Он считал, что его жизнь — без сомнения, необычную — нужно было прожить, а не рассказывать о ней. А когда он пытался это делать, ему отчего-то становилось не по себе: по его словам, он чувствовал себя примерно так же, как если бы его заставили раздеться перед сотней незнакомых людей.
— Когда я выступаю перед публикой и говорю о Ролане Гарросе, полковнике Лоуренсе, Джоне МакКрэкене, месторождении алмазов и даже о водопаде, который находится там и который можно увидеть, у меня складывается впечатление, что мне никто не верит, — говорил он жене. — И мне становится так стыдно, что я не могу продолжать.
Любой другой человек, имея в десять раз меньше заслуг, сумел бы стать легендой в стране, стремившейся создать свою собственную мифологию, однако, что и говорить, Король Неба был асом в облаках, но на земле его способность маневрировать оставляла желать лучшего.
Любопытно, что никто не предложил ему написать книгу или снять фильм о его необычных приключениях; лишь журнал «Лайф» посвятил ему — много лет спустя — обширный и хорошо документированный репортаж.
Казалось, это его ничуть не волновало, поскольку главным желанием Джимми Эйнджела — если не считать желания поехать драться с испанскими фашистами — было отправиться на поиски своего месторождения и своей горы в далекие пределы неисследованного Гвианского щита.
Будучи человеком деятельным, он нуждался в действии, а все, что не было действием, оставляло его безразличным.
Мэри это понимала.
Его упрямство и безразличие приводили ее в отчаяние, однако в глубине души она не могла не испытывать гордость от того, что ее муж так искренне и открыто презирает всякое самовосхваление.
Если бы величие человека измерялось его скромностью, Джимми Эйнджел, без сомнения, попал бы в число наиболее выдающихся личностей своего времени, однако столь предельная скромность, вероятно, как раз и послужила причиной того, что он так и не стал особенно заметной фигурой.

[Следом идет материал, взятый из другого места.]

-- ==== Sys2Proof/Decode.lean ====
section
/-! DEFINITION. The decoder of 30_encoding.md R74, total on every 32-bit command word, and the encoder of R66. -/

namespace Sys2Proof

/-- Why a command word is rejected (R67, R68, R70, R73); each is the block's one error IllegalCommand
(60_exceptions.md R173). -/
inductive DecodeError where
  /-- OP is not in the opcode map (R73). -/
  | reservedOpcode
  /-- Bits 7:0 are not 0 (R67). -/
  | reservedBits
  /-- A field the command does not use is not 0 (R67). -/
  | unusedField
  /-- CI = 3 in ADD or SUB (R68). -/
  | illegalCarrySelect
  /-- F > 14 in RFRD or RFWR (R70). -/
  | illegalRegisterNumber
deriving DecidableEq, Repr

/-- The register a 2-bit index names (10_state.md R39). -/
def Reg.ofBits (b : BitVec 2) : Reg :=
  match b.toNat with
  | 0 => .r0
  | 1 => .r1
  | 2 => .r2
  | _ => .r3

/-- A register's index (10_state.md R39). -/
def Reg.toBits (r : Reg) : BitVec 2 :=
  match r with
  | .r0 => 0#2
  | .r1 => 1#2
  | .r2 => 2#2
  | .r3 => 3#2

/-- One row of the opcode map (R72): the fields the command uses, and the command. -/
structure OpRow where
  usesRA : Bool
  usesRB : Bool
  usesCI : Bool
  usesW : Bool
  usesF : Bool
  build : Reg → Reg → BitVec 2 → BitVec 2 → BitVec 8 → Instr

/-- A row with no field. -/
def rowNone (i : Instr) : OpRow := ⟨false, false, false, false, false, fun _ _ _ _ _ => i⟩

/-- A row with field RA. -/
def rowRA (c : Reg → Instr) : OpRow := ⟨true, false, false, false, false, fun ra _ _ _ _ => c ra⟩

/-- A row with fields RA and RB. -/
def rowRARB (c : Reg → Reg → Instr) : OpRow :=
  ⟨true, true, false, false, false, fun ra rb _ _ _ => c ra rb⟩

/-- A row with fields RA, RB and CI. -/
def rowRARBCI (c : Reg → Reg → BitVec 2 → Instr) : OpRow :=
  ⟨true, true, true, false, false, fun ra rb ci _ _ => c ra rb ci⟩

/-- A row with fields RA and W. -/
def rowRAW (c : Reg → BitVec 2 → Instr) : OpRow :=
  ⟨true, false, false, true, false, fun ra _ _ w _ => c ra w⟩

/-- A row with field F. -/
def rowF (c : BitVec 8 → Instr) : OpRow :=
  ⟨false, false, false, false, true, fun _ _ _ _ f => c f⟩

/-- The opcode map (R72). -/
def opMap (op : Nat) : Option OpRow :=
  match op with
  | 0x10 => some (rowRARBCI .add)
  | 0x11 => some (rowRARBCI .sub)
  | 0x12 => some (rowRARB .and)
  | 0x13 => some (rowRARB .or)
  | 0x14 => some (rowRARB .xor)
  | 0x15 => some (rowRARB .cmp)
  | 0x16 => some (rowRA .shl)
  | 0x17 => some (rowRA .shr)
  | 0x18 => some (rowRA .sar)
  | 0x19 => some (rowRARB .muls)
  | 0x1A => some (rowRARB .divs)
  | 0x1B => some (rowRAW .sext)
  | 0x20 => some (rowRA .setu8)
  | 0x21 => some (rowRA .setu16)
  | 0x22 => some (rowRA .setu32)
  | 0x23 => some (rowRA .setu64)
  | 0x24 => some (rowRA .seti8)
  | 0x25 => some (rowRA .seti16)
  | 0x26 => some (rowRA .seti32)
  | 0x27 => some (rowRA .seti64)
  | 0x28 => some (rowRA .getu8)
  | 0x29 => some (rowRA .getu16)
  | 0x2A => some (rowRA .getu32)
  | 0x2B => some (rowRA .getu64)
  | 0x2C => some (rowRA .geti8)
  | 0x2D => some (rowRA .geti16)
  | 0x2E => some (rowRA .geti32)
  | 0x2F => some (rowRA .geti64)
  | 0x30 => some (rowNone .swrd)
  | 0x31 => some (rowNone .setc)
  | 0x32 => some (rowNone .clrc)
  | 0x33 => some (rowNone .getc)
  | 0x34 => some (rowNone .setv)
  | 0x35 => some (rowNone .clrv)
  | 0x36 => some (rowNone .getv)
  | 0x37 => some (rowNone .setz)
  | 0x38 => some (rowNone .clrz)
  | 0x39 => some (rowNone .getz)
  | 0x3A => some (rowNone .setn)
  | 0x3B => some (rowNone .clrn)
  | 0x3C => some (rowNone .getn)
  | 0x3D => some (rowNone .setid)
  | 0x3E => some (rowNone .clrid)
  | 0x3F => some (rowNone .getid)
  | 0x40 => some (rowNone .selam)
  | 0x41 => some (rowNone .getam)
  | 0x42 => some (rowNone .selrs)
  | 0x43 => some (rowNone .getrs)
  | 0x44 => some (rowNone .selps)
  | 0x45 => some (rowNone .getps)
  | 0x46 => some (rowNone .selcs)
  | 0x47 => some (rowNone .getcs)
  | 0x48 => some (rowNone .selos)
  | 0x49 => some (rowNone .getos)
  | 0x4A => some (rowNone .selmm)
  | 0x4B => some (rowNone .getmm)
  | 0x4C => some (rowNone .setsys)
  | 0x4D => some (rowNone .getsys)
  | 0x4E => some (rowNone .setusr)
  | 0x4F => some (rowNone .getusr)
  | 0x50 => some (rowF .rfrd)
  | 0x51 => some (rowF .rfwr)
  | 0x52 => some (rowNone .reset)
  | 0x60 => some (rowNone .push8)
  | 0x61 => some (rowNone .push16)
  | 0x62 => some (rowNone .push32)
  | 0x63 => some (rowNone .push64)
  | 0x64 => some (rowNone .pop8)
  | 0x65 => some (rowNone .pop16)
  | 0x66 => some (rowNone .pop32)
  | 0x67 => some (rowNone .pop64)
  | _ => none

/-- The decoder, check by check in the order of R74. -/
def decode (cmd : BitVec 32) : Except DecodeError Instr :=
  let ra := cmd.extractLsb' 22 2
  let rb := cmd.extractLsb' 20 2
  let ci := cmd.extractLsb' 18 2
  let w := cmd.extractLsb' 16 2
  let f := cmd.extractLsb' 8 8
  match opMap (cmd.extractLsb' 24 8).toNat with
  | none => .error .reservedOpcode
  | some row =>
    if cmd.extractLsb' 0 8 != 0#8 then .error .reservedBits
    else if (!row.usesRA && ra != 0#2) || (!row.usesRB && rb != 0#2) || (!row.usesCI && ci != 0#2)
        || (!row.usesW && w != 0#2) || (!row.usesF && f != 0#8) then .error .unusedField
    else if row.usesCI && !legalCarrySelect ci then .error .illegalCarrySelect
    else if row.usesF && !legalRegisterNumber f then .error .illegalRegisterNumber
    else .ok (row.build (Reg.ofBits ra) (Reg.ofBits rb) ci w f)

/-- A command word from its fields: `OP<<24 | RA<<22 | RB<<20 | CI<<18 | W<<16 | F<<8` (R66). -/
def packWord (op : BitVec 8) (ra rb ci w : BitVec 2) (f : BitVec 8) : BitVec 32 :=
  op ++ ra ++ rb ++ ci ++ w ++ f ++ 0#8

/-- The command word of a command (R66, R72); a field the command does not use is 0 (R67). -/
def encode (i : Instr) : BitVec 32 :=
  match i with
  | .add ra rb ci => packWord 0x10#8 ra.toBits rb.toBits ci 0#2 0#8
  | .sub ra rb ci => packWord 0x11#8 ra.toBits rb.toBits ci 0#2 0#8
  | .and ra rb => packWord 0x12#8 ra.toBits rb.toBits 0#2 0#2 0#8
  | .or ra rb => packWord 0x13#8 ra.toBits rb.toBits 0#2 0#2 0#8
  | .xor ra rb => packWord 0x14#8 ra.toBits rb.toBits 0#2 0#2 0#8
  | .cmp ra rb => packWord 0x15#8 ra.toBits rb.toBits 0#2 0#2 0#8
  | .shl ra => packWord 0x16#8 ra.toBits 0#2 0#2 0#2 0#8
  | .shr ra => packWord 0x17#8 ra.toBits 0#2 0#2 0#2 0#8
  | .sar ra => packWord 0x18#8 ra.toBits 0#2 0#2 0#2 0#8
  | .muls ra rb => packWord 0x19#8 ra.toBits rb.toBits 0#2 0#2 0#8
  | .divs ra rb => packWord 0x1A#8 ra.toBits rb.toBits 0#2 0#2 0#8
  | .sext ra w => packWord 0x1B#8 ra.toBits 0#2 0#2 w 0#8
  | .setu8 ra => packWord 0x20#8 ra.toBits 0#2 0#2 0#2 0#8
  | .setu16 ra => packWord 0x21#8 ra.toBits 0#2 0#2 0#2 0#8
  | .setu32 ra => packWord 0x22#8 ra.toBits 0#2 0#2 0#2 0#8
  | .setu64 ra => packWord 0x23#8 ra.toBits 0#2 0#2 0#2 0#8
  | .seti8 ra => packWord 0x24#8 ra.toBits 0#2 0#2 0#2 0#8
  | .seti16 ra => packWord 0x25#8 ra.toBits 0#2 0#2 0#2 0#8
  | .seti32 ra => packWord 0x26#8 ra.toBits 0#2 0#2 0#2 0#8
  | .seti64 ra => packWord 0x27#8 ra.toBits 0#2 0#2 0#2 0#8
  | .getu8 ra => packWord 0x28#8 ra.toBits 0#2 0#2 0#2 0#8
  | .getu16 ra => packWord 0x29#8 ra.toBits 0#2 0#2 0#2 0#8
  | .getu32 ra => packWord 0x2A#8 ra.toBits 0#2 0#2 0#2 0#8
  | .getu64 ra => packWord 0x2B#8 ra.toBits 0#2 0#2 0#2 0#8
  | .geti8 ra => packWord 0x2C#8 ra.toBits 0#2 0#2 0#2 0#8
  | .geti16 ra => packWord 0x2D#8 ra.toBits 0#2 0#2 0#2 0#8
  | .geti32 ra => packWord 0x2E#8 ra.toBits 0#2 0#2 0#2 0#8
  | .geti64 ra => packWord 0x2F#8 ra.toBits 0#2 0#2 0#2 0#8
  | .swrd => packWord 0x30#8 0#2 0#2 0#2 0#2 0#8
  | .setc => packWord 0x31#8 0#2 0#2 0#2 0#2 0#8
  | .clrc => packWord 0x32#8 0#2 0#2 0#2 0#2 0#8
  | .getc => packWord 0x33#8 0#2 0#2 0#2 0#2 0#8
  | .setv => packWord 0x34#8 0#2 0#2 0#2 0#2 0#8
  | .clrv => packWord 0x35#8 0#2 0#2 0#2 0#2 0#8
  | .getv => packWord 0x36#8 0#2 0#2 0#2 0#2 0#8
  | .setz => packWord 0x37#8 0#2 0#2 0#2 0#2 0#8
  | .clrz => packWord 0x38#8 0#2 0#2 0#2 0#2 0#8
  | .getz => packWord 0x39#8 0#2 0#2 0#2 0#2 0#8
  | .setn => packWord 0x3A#8 0#2 0#2 0#2 0#2 0#8
  | .clrn => packWord 0x3B#8 0#2 0#2 0#2 0#2 0#8
  | .getn => packWord 0x3C#8 0#2 0#2 0#2 0#2 0#8
  | .setid => packWord 0x3D#8 0#2 0#2 0#2 0#2 0#8
  | .clrid => packWord 0x3E#8 0#2 0#2 0#2 0#2 0#8
  | .getid => packWord 0x3F#8 0#2 0#2 0#2 0#2 0#8
  | .selam => packWord 0x40#8 0#2 0#2 0#2 0#2 0#8
  | .getam => packWord 0x41#8 0#2 0#2 0#2 0#2 0#8
  | .selrs => packWord 0x42#8 0#2 0#2 0#2 0#2 0#8
  | .getrs => packWord 0x43#8 0#2 0#2 0#2 0#2 0#8
  | .selps => packWord 0x44#8 0#2 0#2 0#2 0#2 0#8
  | .getps => packWord 0x45#8 0#2 0#2 0#2 0#2 0#8
  | .selcs => packWord 0x46#8 0#2 0#2 0#2 0#2 0#8
  | .getcs => packWord 0x47#8 0#2 0#2 0#2 0#2 0#8
  | .selos => packWord 0x48#8 0#2 0#2 0#2 0#2 0#8
  | .getos => packWord 0x49#8 0#2 0#2 0#2 0#2 0#8
  | .selmm => packWord 0x4A#8 0#2 0#2 0#2 0#2 0#8
  | .getmm => packWord 0x4B#8 0#2 0#2 0#2 0#2 0#8
  | .setsys => packWord 0x4C#8 0#2 0#2 0#2 0#2 0#8
  | .getsys => packWord 0x4D#8 0#2 0#2 0#2 0#2 0#8
  | .setusr => packWord 0x4E#8 0#2 0#2 0#2 0#2 0#8
  | .getusr => packWord 0x4F#8 0#2 0#2 0#2 0#2 0#8
  | .rfrd f => packWord 0x50#8 0#2 0#2 0#2 0#2 f
  | .rfwr f => packWord 0x51#8 0#2 0#2 0#2 0#2 f
  | .reset => packWord 0x52#8 0#2 0#2 0#2 0#2 0#8
  | .push8 => packWord 0x60#8 0#2 0#2 0#2 0#2 0#8
  | .push16 => packWord 0x61#8 0#2 0#2 0#2 0#2 0#8
  | .push32 => packWord 0x62#8 0#2 0#2 0#2 0#2 0#8
  | .push64 => packWord 0x63#8 0#2 0#2 0#2 0#2 0#8
  | .pop8 => packWord 0x64#8 0#2 0#2 0#2 0#2 0#8
  | .pop16 => packWord 0x65#8 0#2 0#2 0#2 0#2 0#8
  | .pop32 => packWord 0x66#8 0#2 0#2 0#2 0#2 0#8
  | .pop64 => packWord 0x67#8 0#2 0#2 0#2 0#2 0#8

/-- What the decoder reads from an instruction whose bits are `w`. Every command is one 32-bit word (R75),
given to the port whole, so there is no byte order to choose. -/
def decodeTableWord (nbits w : Nat) : Option Instr :=
  if nbits ≤ 32 then
    match decode (BitVec.ofNat 32 (w % 2 ^ nbits)) with
    | .ok i => some i
    | .error _ => none
  else none

end Sys2Proof
end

Впрочем, ему удалось устроиться на хорошую работу летчика-испытателя на юге Калифорнии. Поэтому спустя почти два года после своего отъезда из Венесуэлы он вновь приземлился в Сьюдад-Боливаре — на этот раз на замечательном «Фламинго»,[59] металлическом моноплане с закрытой кабиной и четырьмя удобными посадочными местами, который развивал скорость больше двухсот километров в час и имел грузоподъемность более полутонны. Джимми Эйнджел окрестил его звучным именем «Река Карони».
Он был готов — со свойственными ему упрямством и силой воли — начать сначала великое приключение.
Мэри по-прежнему была ему самоотверженной женой, верной подругой, неизменной покровительницей, а главное, его лучшей советчицей.
Их отношения не изменились, а вот Венесуэла уже не была такой, как раньше.
Полтора года назад, после почти трех десятилетий жестокой диктатуры, умер старый тиран Хуан Висенте Гомес, и страна постепенно стала превращаться из вотчины кучки богатеев в землю обетованную для миллионов беженцев со всего света.
Испанцы, которых выгнал из дома дикий разгул гражданской войны, итальянцы — противники фашизма, евреи, спасающиеся от нацизма, и славяне, напуганные сталинскими «чистками», настойчиво стучались в двери самой богатой и малонаселенной страны на свете.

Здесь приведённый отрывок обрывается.